Copy the lines exactly. Begin at the first line of the data and stop after the line with "IS_STREAMING (R157). -/".

····················

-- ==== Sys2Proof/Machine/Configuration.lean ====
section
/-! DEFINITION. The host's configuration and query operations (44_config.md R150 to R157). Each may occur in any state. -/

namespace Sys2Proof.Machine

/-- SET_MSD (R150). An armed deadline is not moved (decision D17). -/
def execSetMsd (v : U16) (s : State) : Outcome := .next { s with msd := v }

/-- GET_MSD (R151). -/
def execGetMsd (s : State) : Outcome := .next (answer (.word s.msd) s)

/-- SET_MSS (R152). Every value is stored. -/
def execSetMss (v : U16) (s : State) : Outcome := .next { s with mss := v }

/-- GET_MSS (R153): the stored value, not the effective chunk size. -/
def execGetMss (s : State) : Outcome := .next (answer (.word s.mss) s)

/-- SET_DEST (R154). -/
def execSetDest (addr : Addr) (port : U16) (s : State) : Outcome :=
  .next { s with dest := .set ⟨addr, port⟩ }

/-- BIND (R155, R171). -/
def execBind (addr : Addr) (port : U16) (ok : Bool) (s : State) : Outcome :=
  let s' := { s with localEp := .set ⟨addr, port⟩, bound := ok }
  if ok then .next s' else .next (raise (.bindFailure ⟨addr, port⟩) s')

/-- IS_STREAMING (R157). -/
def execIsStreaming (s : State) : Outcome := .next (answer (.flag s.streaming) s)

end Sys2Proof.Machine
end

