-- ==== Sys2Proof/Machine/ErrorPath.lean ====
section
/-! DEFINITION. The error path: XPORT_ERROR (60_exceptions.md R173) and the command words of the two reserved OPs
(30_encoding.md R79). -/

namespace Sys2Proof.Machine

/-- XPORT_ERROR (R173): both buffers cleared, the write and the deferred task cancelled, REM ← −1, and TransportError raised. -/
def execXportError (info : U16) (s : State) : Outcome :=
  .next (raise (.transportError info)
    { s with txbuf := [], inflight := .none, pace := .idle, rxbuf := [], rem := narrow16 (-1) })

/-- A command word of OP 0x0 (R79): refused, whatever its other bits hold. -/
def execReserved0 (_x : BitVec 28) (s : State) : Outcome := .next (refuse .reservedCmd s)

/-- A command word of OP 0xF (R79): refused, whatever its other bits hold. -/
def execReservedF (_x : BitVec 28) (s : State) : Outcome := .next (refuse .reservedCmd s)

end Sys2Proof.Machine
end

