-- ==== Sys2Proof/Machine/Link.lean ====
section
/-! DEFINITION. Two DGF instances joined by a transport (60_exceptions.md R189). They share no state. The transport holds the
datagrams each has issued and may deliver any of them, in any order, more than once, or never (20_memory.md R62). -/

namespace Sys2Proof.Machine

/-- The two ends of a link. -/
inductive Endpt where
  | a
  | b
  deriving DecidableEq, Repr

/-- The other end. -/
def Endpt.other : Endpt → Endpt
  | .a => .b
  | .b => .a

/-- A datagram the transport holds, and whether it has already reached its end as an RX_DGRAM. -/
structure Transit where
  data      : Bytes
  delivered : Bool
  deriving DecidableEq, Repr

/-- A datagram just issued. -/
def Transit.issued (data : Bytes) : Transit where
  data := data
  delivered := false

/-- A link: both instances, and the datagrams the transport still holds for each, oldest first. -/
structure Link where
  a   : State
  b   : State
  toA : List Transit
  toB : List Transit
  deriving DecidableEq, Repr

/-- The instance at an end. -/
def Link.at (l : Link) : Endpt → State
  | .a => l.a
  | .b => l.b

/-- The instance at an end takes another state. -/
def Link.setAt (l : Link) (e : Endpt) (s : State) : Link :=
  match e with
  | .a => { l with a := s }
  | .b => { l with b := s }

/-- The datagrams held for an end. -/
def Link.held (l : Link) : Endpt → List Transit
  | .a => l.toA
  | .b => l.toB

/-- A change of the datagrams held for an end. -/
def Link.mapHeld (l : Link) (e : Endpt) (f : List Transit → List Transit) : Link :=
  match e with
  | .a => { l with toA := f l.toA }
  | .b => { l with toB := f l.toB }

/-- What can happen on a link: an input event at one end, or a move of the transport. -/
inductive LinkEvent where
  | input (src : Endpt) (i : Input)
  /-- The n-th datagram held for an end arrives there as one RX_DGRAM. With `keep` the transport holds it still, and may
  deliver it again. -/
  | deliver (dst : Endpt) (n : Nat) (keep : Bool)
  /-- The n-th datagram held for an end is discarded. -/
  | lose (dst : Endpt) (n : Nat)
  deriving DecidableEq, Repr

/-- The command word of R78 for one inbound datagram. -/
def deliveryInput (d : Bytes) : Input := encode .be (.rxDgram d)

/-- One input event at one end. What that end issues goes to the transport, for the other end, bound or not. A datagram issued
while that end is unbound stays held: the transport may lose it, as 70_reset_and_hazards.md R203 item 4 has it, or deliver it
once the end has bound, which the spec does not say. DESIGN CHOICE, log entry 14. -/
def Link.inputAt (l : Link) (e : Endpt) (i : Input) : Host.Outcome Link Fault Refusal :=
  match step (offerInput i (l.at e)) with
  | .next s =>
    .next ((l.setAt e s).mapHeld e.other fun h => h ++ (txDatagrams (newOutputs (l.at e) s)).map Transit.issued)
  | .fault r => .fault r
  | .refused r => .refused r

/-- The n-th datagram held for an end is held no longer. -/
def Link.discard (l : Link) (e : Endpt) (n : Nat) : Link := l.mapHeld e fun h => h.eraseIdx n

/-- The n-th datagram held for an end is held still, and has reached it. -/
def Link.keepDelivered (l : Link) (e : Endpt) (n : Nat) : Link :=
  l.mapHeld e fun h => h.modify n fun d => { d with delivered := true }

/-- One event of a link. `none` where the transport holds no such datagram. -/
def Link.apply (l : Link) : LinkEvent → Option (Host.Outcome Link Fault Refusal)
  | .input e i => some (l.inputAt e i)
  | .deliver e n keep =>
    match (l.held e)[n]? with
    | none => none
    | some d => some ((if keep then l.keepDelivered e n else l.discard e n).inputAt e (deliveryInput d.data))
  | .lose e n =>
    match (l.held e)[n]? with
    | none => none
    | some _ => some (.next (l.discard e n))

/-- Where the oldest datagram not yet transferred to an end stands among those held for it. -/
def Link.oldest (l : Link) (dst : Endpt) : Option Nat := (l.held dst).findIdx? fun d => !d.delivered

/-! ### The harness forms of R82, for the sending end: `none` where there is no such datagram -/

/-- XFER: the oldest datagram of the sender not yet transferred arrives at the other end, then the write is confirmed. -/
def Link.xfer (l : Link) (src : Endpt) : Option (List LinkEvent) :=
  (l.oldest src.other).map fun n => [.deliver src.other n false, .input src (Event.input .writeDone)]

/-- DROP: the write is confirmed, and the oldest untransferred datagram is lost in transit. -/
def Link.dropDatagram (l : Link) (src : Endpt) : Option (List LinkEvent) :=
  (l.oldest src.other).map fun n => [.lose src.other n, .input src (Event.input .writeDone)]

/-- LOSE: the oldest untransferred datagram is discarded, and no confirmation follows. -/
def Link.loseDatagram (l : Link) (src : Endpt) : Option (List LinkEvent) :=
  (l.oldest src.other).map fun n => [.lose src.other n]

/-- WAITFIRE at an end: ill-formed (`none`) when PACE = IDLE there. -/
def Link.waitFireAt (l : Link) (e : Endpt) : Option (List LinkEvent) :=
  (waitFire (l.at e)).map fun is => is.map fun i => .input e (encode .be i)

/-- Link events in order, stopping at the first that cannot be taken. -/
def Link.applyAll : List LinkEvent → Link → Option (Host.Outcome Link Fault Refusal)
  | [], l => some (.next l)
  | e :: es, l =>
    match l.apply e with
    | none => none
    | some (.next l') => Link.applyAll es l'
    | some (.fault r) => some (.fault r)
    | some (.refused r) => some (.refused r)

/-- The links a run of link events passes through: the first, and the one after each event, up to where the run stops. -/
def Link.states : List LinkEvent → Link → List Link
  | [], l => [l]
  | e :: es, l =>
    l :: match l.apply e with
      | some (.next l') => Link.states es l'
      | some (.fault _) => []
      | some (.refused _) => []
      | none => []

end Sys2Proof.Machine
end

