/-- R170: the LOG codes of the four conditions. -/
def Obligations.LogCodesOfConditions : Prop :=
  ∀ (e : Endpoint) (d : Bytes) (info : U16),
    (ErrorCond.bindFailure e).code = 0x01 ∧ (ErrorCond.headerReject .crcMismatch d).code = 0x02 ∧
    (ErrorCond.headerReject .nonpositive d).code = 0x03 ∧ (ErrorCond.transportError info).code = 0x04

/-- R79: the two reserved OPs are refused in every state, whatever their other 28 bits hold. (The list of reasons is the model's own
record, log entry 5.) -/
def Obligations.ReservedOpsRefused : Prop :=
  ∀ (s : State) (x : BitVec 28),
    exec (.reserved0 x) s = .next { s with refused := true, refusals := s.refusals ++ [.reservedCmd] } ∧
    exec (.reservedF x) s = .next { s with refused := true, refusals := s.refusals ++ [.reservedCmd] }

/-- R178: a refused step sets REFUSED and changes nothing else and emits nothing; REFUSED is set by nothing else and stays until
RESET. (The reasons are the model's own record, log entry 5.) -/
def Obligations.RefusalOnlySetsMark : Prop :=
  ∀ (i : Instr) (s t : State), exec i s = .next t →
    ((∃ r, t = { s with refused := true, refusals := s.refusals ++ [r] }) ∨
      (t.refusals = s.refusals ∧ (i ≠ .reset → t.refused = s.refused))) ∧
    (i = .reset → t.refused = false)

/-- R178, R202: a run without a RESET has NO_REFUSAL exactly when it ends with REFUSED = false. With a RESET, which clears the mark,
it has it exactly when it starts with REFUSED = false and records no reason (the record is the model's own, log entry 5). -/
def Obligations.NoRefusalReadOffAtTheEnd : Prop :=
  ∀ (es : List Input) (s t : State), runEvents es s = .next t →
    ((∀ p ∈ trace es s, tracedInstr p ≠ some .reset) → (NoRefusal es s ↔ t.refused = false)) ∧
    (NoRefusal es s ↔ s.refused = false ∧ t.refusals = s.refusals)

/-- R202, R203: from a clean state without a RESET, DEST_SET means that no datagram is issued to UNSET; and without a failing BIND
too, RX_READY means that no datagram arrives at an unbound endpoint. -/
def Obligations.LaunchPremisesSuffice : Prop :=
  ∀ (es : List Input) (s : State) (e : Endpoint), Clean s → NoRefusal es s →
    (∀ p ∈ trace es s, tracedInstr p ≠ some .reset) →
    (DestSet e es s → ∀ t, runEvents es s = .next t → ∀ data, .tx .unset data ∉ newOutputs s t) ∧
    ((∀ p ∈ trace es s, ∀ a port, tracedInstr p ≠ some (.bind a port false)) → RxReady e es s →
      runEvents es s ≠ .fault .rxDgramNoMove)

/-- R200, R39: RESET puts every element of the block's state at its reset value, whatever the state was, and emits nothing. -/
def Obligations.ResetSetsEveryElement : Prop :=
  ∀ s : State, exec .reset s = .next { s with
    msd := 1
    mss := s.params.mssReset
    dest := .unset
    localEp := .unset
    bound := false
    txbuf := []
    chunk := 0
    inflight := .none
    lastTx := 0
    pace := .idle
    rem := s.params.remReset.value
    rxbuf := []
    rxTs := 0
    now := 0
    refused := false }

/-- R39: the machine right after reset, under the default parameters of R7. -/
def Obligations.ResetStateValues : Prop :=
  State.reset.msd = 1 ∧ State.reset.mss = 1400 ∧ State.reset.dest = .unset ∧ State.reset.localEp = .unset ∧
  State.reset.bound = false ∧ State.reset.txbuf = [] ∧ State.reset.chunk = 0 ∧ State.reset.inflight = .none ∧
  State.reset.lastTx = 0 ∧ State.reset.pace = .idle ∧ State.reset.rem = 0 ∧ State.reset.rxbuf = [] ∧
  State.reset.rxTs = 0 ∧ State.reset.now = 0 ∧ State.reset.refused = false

····················

## OUTPUT FOR THIS EXERCISE
-- ==== Sys2Proof/Machine/Configuration.lean ====
section
/-! DEFINITION. The host's configuration and query operations (44_config.md R150 to R157). Each may occur in any state. -/

namespace Sys2Proof.Machine

/-- SET_MSD (R150). An armed deadline is not moved (decision D17). -/
def execSetMsd (v : U16) (s : State) : Outcome := .next { s with msd := v }

/-- GET_MSD (R151). -/
def execGetMsd (s : State) : Outcome := .next (answer (.word s.msd) s)

/-- SET_MSS (R152). Every value is stored. -/
def execSetMss (v : U16) (s : State) : Outcome := .next { s with mss := v }

/-- GET_MSS (R153): the stored value, not the effective chunk size. -/
def execGetMss (s : State) : Outcome := .next (answer (.word s.mss) s)

/-- SET_DEST (R154). -/
def execSetDest (addr : Addr) (port : U16) (s : State) : Outcome :=
  .next { s with dest := .set ⟨addr, port⟩ }

/-- BIND (R155, R171). -/
def execBind (addr : Addr) (port : U16) (ok : Bool) (s : State) : Outcome :=
  let s' := { s with localEp := .set ⟨addr, port⟩, bound := ok }
  if ok then .next s' else .next (raise (.bindFailure ⟨addr, port⟩) s')

/-- IS_STREAMING (R157). -/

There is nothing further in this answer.